About Chronic Hepatitis B Virus (HBV) Infection
Hepatitis B virus (HBV) is the world’s most common serious liver
infection and affects an estimated 292 million people worldwide.2
According to the Hepatitis B Foundation, 30 million people become
newly infected with HBV each year, and it is estimated that more
than 880,000 people die annually from hepatitis B and related
complications such as liver cancer.3
About RG6346
RG6346 is an investigational GalXC™ RNAi therapeutic candidate
in development in collaboration with Roche for the treatment of
chronic hepatitis B virus (HBV) infection. Dicerna is currently
conducting a Phase 1 proof-of-concept trial of RG6346 in adult
patients with non-cirrhotic chronic HBV infection. Current
therapies for HBV, such as nucleos(t)ide analogs, can provide
long-term viral suppression if taken continuously, but they rarely
lead to long-term functional cures, as measured by the clearance of
HBV surface antigen (HBsAg) and sustained HBV deoxyribonucleic acid
(DNA) suppression in patient plasma or blood. By contrast, RG6346
is designed to employ RNAi to knock down selectively specific genes
involved in the creation of HBV messenger RNA (mRNA) and the entry
of the virus into liver cells. Preclinical data have demonstrated
greater than 99.9% reduction in circulating HBsAg, as observed in
mouse models of HBV infection. Unlike current therapies that
typically provide long-term suppression of the virus, we believe
RG6346 has the potential to provide a functional cure as part of a
combination regimen for patients living with chronic HBV.

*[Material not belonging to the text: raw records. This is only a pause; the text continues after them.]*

/-- Bus-off (R355, R216). -/
def Gw.enterBusOff (g : Gw) (c : Nat) : Gw :=
  let g := g.endAttempt c
  let g := g.setCan c { g.canAt c with busOff := true, recovering := bit (g.canCfg c) 60, recFrom := g.tb.tick }
  let g := (g.bump (Reg.canBusoffCnt c)).canFlag c 31
  let g := if bit (g.canCfg c) 59 then g.flushGtq c else g
  if g.param Par.sigAltAuto = 1 then g.fwDecide (.altFlag c true) else g

/-- New error counters, with the flags of the thresholds they cross upward (R353, R354). -/
def Gw.setCounters (g : Gw) (c tec rec' : Nat) : Gw :=
  let x := g.canAt c
  let r := min rec' 255
  let g := g.setCan c { x with tec := tec, rec' := r }
  let g := if (x.tec < 96 && 96 ≤ tec) || (x.rec' < 96 && 96 ≤ r) then g.canFlag c 29 else g
  let was := 127 < x.tec || 127 < x.rec'
  let is := 127 < tec || 127 < r
  let g := if !was && is && tec ≤ 255 then g.canFlag c 30 else g
  if 255 < tec then g.enterBusOff c else g

/-- The error flag of a detected error: active, or passive in the error-passive state; none in listen-only or bus-off
(R318, R347, R353). -/
def Gw.errorFlag (g : Gw) (c : Nat) : Gw :=
  let x := g.canAt c
  if g.canLom c || x.busOff then g else g.emit (.canErrorFrame c (127 < x.tec || 127 < x.rec'))

/-- A detected error: error flag, last error code, destroyed frame, counters unless listen-only (R347, R353, R366), capture item.
[Log 78: DEDUCED] -/
def Gw.canError (g : Gw) (c : Nat) (e : CanError) : Gw :=
  let g := ((g.errorFlag c).setCan c { g.canAt c with lec := e.code }).capItem c 2 e.code g.canNow 0 []
  let g := if e.destroyed then g.bump (Reg.canErrf c) else g
  let x := g.canAt c
  if g.canLom c || e.noCount then g
  else if e.asTx then g.setCounters c (x.tec + 8) x.rec'
  else g.setCounters c x.tec (x.rec' + (if e.heavy then 8 else 1))

/-- CAN_ERROR_DETECTED: the attempt on the bus ends first when the controller was sending. -/
def Gw.errorDetected (g : Gw) (c : Nat) (e : CanError) : Gw :=
  if !g.canLive c then g
  else (if e.asTx then g.endAttempt c else g).canError c e

def execCanErrorDetected (c : Nat) (err : CanError) (s : State) : Host.Outcome State Fault Refusal :=
  answer (onGw (fun g => g.errorDetected c err)) s

/-- REC of CAN_HCTL_c reads 1 from the write until recovery completes (R9, R365). [Log 184: DESIGN CHOICE] -/
def Gw.setRec (g : Gw) (c : Nat) (v : Bool) : Gw :=
  g.setRegN (Reg.canHctl c) (setBits (g.regN (Reg.canHctl c)) 29 29 (atBit 0 v))

/-- Recovery begins, unless it has begun or the controller is not in bus-off (R355). -/
def Gw.beginRecovery (g : Gw) (c : Nat) : Gw :=
  let x := g.canAt c
  if x.busOff && !x.recovering then g.setCan c { x with recovering := true, recFrom := g.tb.tick } else g

/-- A write of REC through the controller's slot (R355, R365). [Log 184: DESIGN CHOICE] -/
def Gw.recWrite (g : Gw) (c : Nat) : Gw :=
  if (g.canAt c).host && (g.canAt c).busOff then (g.beginRecovery c).setRec c true else g

def execCanHctlRecWrite (c : Nat) (s : State) : Host.Outcome State Fault Refusal :=
  answer (onGw (fun g => g.recWrite c)) s

/-- Periods of 12.5 ns per nominal bit (R321). -/
def nominalBit (bt : Nat) : Nat := (bits bt 63 56 + 1) * (1 + (bits bt 55 48 + 1) + (bits bt 46 40 + 1))

/-- The time of 128 sequences of eleven nominal bits has passed since recovery began (R355). [Log 78: DEDUCED] -/
def Gw.recoveryDue (g : Gw) (c : Nat) : Bool :=
  1408 * nominalBit (g.param (Par.canBt c)) * 25 ≤ 4 * (g.tb.tick - (g.canAt c).recFrom)

/-- Recovery completes: both counters 0, error-active (R354, R355, R216). -/
def Gw.recoveryComplete (g : Gw) (c : Nat) : Gw :=
  let x := g.canAt c
  if x.busOff && x.recovering && g.recoveryDue c then
    let g := (g.setCan c { x with busOff := false, recovering := false, tec := 0, rec' := 0 }).setRec c false
    if g.param Par.sigAltReturn = 1 then g.fwDecide (.altFlag c false) else g
  else g

def execCanRecoveryComplete (c : Nat) (s : State) : Host.Outcome State Fault Refusal :=
  answer (onGw (fun g => g.recoveryComplete c)) s

/-! ### Receive path and receive buffers (R328, R336–R339) -/

/-- The format flags of a buffer header: XLF, FDF, BRS, ESI, RTR and IDE in [24:19] (R332). -/
def hdrFlags (b : BusFrame) : Nat :=
  atBit 24 b.xlf + atBit 23 b.fdf + atBit 22 b.brs + atBit 21 b.esi + atBit 20 b.rtr + atBit 19 (bit b.ident 31)

/-- Data words from a pool unit on. -/
def CanCtl.putData (x : CanCtl) (i : Nat) : List W32 → CanCtl
  | [] => x
  | w :: r => (x.setWord i w.toNat).putData (i + 1) r

def CanCtl.doff (x : CanCtl) (n : Nat) : Nat := bits (x.hdr n 3) 31 24
def CanCtl.dataWord (x : CanCtl) (n : Nat) : Nat := 0x600 + 16 * x.doff n

/-- A received frame written into buffer `n` (R332, R333). LOST stays as it stood. [Log 80: DEDUCED] -/
def CanCtl.fill (x : CanCtl) (n : Nat) (b : BusFrame) (cnt : Nat) : CanCtl :=
  let code := if x.code n = 1 then 2 else 3
  let lost := atBit 26 (bit (x.hdr n 0) 26)
  let x := x.setWord (8 * n) (code * 2 ^ 28 + lost + atBit 25 b.sealedOk + hdrFlags b + b.data.length % 4096)
  let x := (x.setWord (8 * n + 1) b.ident).setWord (8 * n + 4) (b.sdt % 256 * 2 ^ 24 + b.vcid % 256 * 2 ^ 16 + atBit 15 b.sec)
  ((x.setWord (8 * n + 5) b.af).setWord (8 * n + 6) cnt).putData (x.dataWord n) (wordsOf b.data)

/-- The code a buffer has, or will have once its shadow is written (R336). -/
def CanCtl.effCode (x : CanCtl) (n : Nat) : Nat :=
  if x.locked n && x.shadow.isSome then (if x.code n = 1 then 2 else 3) else x.code n

/-- The match of R336. -/
def CanCtl.matches' (x : CanCtl) (n : Nat) (b : BusFrame) : Bool :=
  1 ≤ x.effCode n && x.effCode n ≤ 3 && (b.ident ^^^ x.hdr n 1) &&& x.hdr n 2 = 0 &&
    b.data.length ≤ 64 * (bits (x.hdr n 3) 23 19 + 1)

/-- The buffers that a frame matches now, with their codes. -/
def CanCtl.snapshot (x : CanCtl) (b : BusFrame) : Map Nat :=
  ((List.range 64).filter (fun n => x.matches' n b)).map (fun n => (n, x.effCode n))

/-- LOST and its count for a buffer holding the lock (R337). [Log 79: DEDUCED] -/
def Gw.mbLost (g : Gw) (c n : Nat) : Gw :=
  let x := g.canAt c
  ((g.setCan c (x.setWord (8 * n) (x.hdr n 0 ||| 2 ^ 26))).bump (Reg.canMbLost c)).canFlag c 25

/-- Buffer `n` is taken by a frame: held frames behind it find it so (R336). -/
def CanHeld.after (n : Nat) (h : CanHeld) : CanHeld :=
  { h with snap := h.snap.map (fun m => match mget? m n with
    | some k => mset m n (if k = 1 then 2 else 3)
    | none => m) }

/-- A frame offered to the buffers it matches, `m`, with their codes at its admission stamp point (R336, R337).
[Log 79: DEDUCED] -/
def Gw.offerTo (g : Gw) (c : Nat) (b : BusFrame) (cnt : Nat) (m : Map Nat) : Gw :=
  let x := g.canAt c
  let pick := match m.find? (fun q => q.2 = 1) with
    | some q => some q
    | none => m.find? (fun q => bit (x.hdr q.1 3) 18)
  match pick with
  | some (n, _) =>
    let x := { x with held := x.held.map (CanHeld.after n) }
    if x.locked n then
      let g' := g.setCan c { x with shadow := some (b, cnt) }
      if x.shadow.isSome then g'.mbLost c n else g'
    else (g.setCan c (x.fill n b cnt)).mbEvent c n
  | none =>
    let g := g.bump (Reg.canRxNomb c)
    match m.find? (fun q => x.locked q.1 && x.shadow.isSome) with
    | some q => g.mbLost c q.1
    | none => g

/-- A frame offered to the receive buffers as they stand. -/
def Gw.offer (g : Gw) (c : Nat) (b : BusFrame) (cnt : Nat) : Gw := g.offerTo c b cnt ((g.canAt c).snapshot b)

/-- A frame that the controller received, as it goes to F13. -/
def CanHeld.toFrame (h : CanHeld) (c : Nat) (fv : Option (Nat × Nat)) : Frame :=
  { fport := 13, sub := c, body := .bus h.frame, ing := h.ing, ingSeg := h.ingSeg, adm := h.adm, seg := h.seg, fv := fv }

/-- A pending change made by a request of this kind comes at or before stamp `o` of segment `seg`. -/
def Gw.requestBefore (g : Gw) (seg : Nat) (o : Stamp) (is : Nat → Bool) : Bool :=
  g.str.changes.any (fun x => match x.act with
    | .mailbox m => is m && (x.seg < seg || (x.seg = seg && x.t ≤ o))
    | .firmware _ => false)

/-- A change of owner of controller `c` at or before a frame's order stamp has yet to take effect (R320). -/
def Gw.ownPending (g : Gw) (c : Nat) (h : CanHeld) : Bool :=
  g.requestBefore h.seg (g.orderStamp (h.toFrame c none)).1 (fun m => g.reqCode m = 0x0708 && bits (g.arg m 0) 4 0 = c)

/-- A change of T3, and so of the seal filter, at or before a frame's admission stamp has yet to take effect (R329, R511).
[Log 185: DEDUCED] -/
def Gw.filterPending (g : Gw) (h : CanHeld) : Bool :=
  g.requestBefore h.seg h.adm (fun m => g.reqCode m ∈ [0x0303, 0x0304, 0x0306] && bits (g.arg m 0) 3 0 = 6)

/-- A frame offered to the buffers of the owner that its order stamp names (R320): it waits while that owner has yet to
take over. -/
def Gw.offerOwned (g : Gw) (c : Nat) (h : CanHeld) : Gw :=
  if g.ownPending c h then g.setCan c { g.canAt c with later := (g.canAt c).later ++ [h] }
  else match h.snap with
    | some m => g.offerTo c h.frame h.cnt m
    | none => g.offer c h.frame h.cnt

/-- A change of owner has taken effect: frames that waited for it are offered. -/
def Gw.offerLater (g : Gw) (c : Nat) : Gw :=
  let l := (g.canAt c).later
  l.foldl (fun (g : Gw) h => g.offerOwned c h) (g.setCan c { g.canAt c with later := [] })

/-- A frame that is received and, where needed, verified: to F13 while F13_EN is 1, and to the buffers (R328).
[Log 79: DEDUCED] -/
def Gw.canAccept (g : Gw) (c : Nat) (h : CanHeld) (fv : Option (Nat × Nat)) : Gw :=
  (if bit (g.canCfg c) 57 then g.deliver (h.toFrame c fv) else g).offerOwned c h

/-- Frames at the head of the held list that need no verification are accepted in order, `n` at most (R45). -/
def Gw.canFlushHeld (g : Gw) (c : Nat) : Nat → Gw
  | 0 => g
  | n + 1 =>
    match (g.canAt c).held with
    | h :: r =>
      if h.verify.isSome || h.wait then g else ((g.setCan c { g.canAt c with held := r }).canAccept c h none).canFlushHeld c n
    | [] => g

/-- What the seal filter says of a frame, or that it waits for a change of T3 (R330). [Log 185: DEDUCED] -/
def Gw.judgeHeld (g : Gw) (c : Nat) (h : CanHeld) : CanHeld :=
  if g.filterPending h then { h with wait := true }
  else { h with wait := false, verify := mget? (g.canAt c).filter h.frame.ident }

/-- Held frames that waited for a change of T3 meet the filter that it leaves. [Log 185: DEDUCED] -/
def Gw.heldDecided (g : Gw) : Gw :=
  (g.can.map (·.1)).foldl (fun (g : Gw) c =>
    let x := g.canAt c
    if x.held.any CanHeld.wait then
      let g := g.setCan c { x with held := x.held.map (fun h => if h.wait then g.judgeHeld c h else h) }
      g.canFlushHeld c x.held.length
    else g) g

/-- A frame beyond the controller's mode (R318): a form error in classical mode, a protocol exception in FD mode.
[Log 78: DEDUCED] -/
def Gw.laterFormat (g : Gw) (c : Nat) : Gw :=
  if g.canMode c = 0 then g.canError c { code := 2, destroyed := !g.canLom c }
  else g.setCan c { g.canAt c with lec := 7 }

/-- The receive error counter after a frame received successfully (R354). -/
def recAfter (r : Nat) : Nat := if 127 < r then 127 else r - 1

/-- A keep-alive on an NM controller (R679–R681). -/
def Gw.nmCan (g : Gw) (c : Nat) (b : BusFrame) : Bool :=
  bit (g.param Par.nmCanMask) c && !b.xlf && !b.fdf && !b.rtr && b.data.length = 8 &&
    b.ident / 256 = g.param Par.nmKaIdent / 256 && byteAt b.data 0 / 16 = 1

/-- Ticks at which the counter stood at `cnt`, a value of the last 2³² counts. -/
def Gw.tickOf (g : Gw) (cnt : Nat) : Nat := g.tb.tick - cntDiff g.canNow cnt * 25 / 4

/-- A reference message of another node with SOF at `sof` restarts cycle time; one of higher priority makes a master a
follower for the cycle (R348, R352). [Log 83: DEDUCED] -/
def Gw.ttHeard (g : Gw) (c sof prio cycle : Nat) : Gw :=
  let x := g.canAt c
  let follows := bit (g.param (Par.canTt c)) 63 && prio < bits (g.param (Par.canTt c)) 2 0
  g.setCan c { x with cycle := cycle % 64 % 2 ^ bits (g.param (Par.canTt c)) 58 56, ttRun := true, ttFollow := follows,
                      ttMaster := x.ttMaster && !follows, refTick := g.tickOf sof, ttDone := [] }

/-- A received frame with REF_IDENT but for its priority is a reference message (R348, R352). -/
def Gw.ttSeen (g : Gw) (c sof : Nat) (b : BusFrame) : Gw :=
  if g.ttEn c && !b.xlf && b.ident / 8 = bits (g.param (Par.canTt c)) 31 3 then
    g.ttHeard c sof (b.ident % 8) (byteAt b.data 0)
  else g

About the GalXC™ RNAi Technology Platform
Dicerna’s proprietary RNA interference (RNAi) technology
platform, called GalXC™, aims to advance the development of
next-generation RNAi-based therapies designed to silence
disease-driving genes in the liver. GalXC-based compounds enable
subcutaneous delivery of RNAi therapies that are designed to bind
specifically to receptors on liver cells, leading to
internalization and access to the RNAi machinery within the cells.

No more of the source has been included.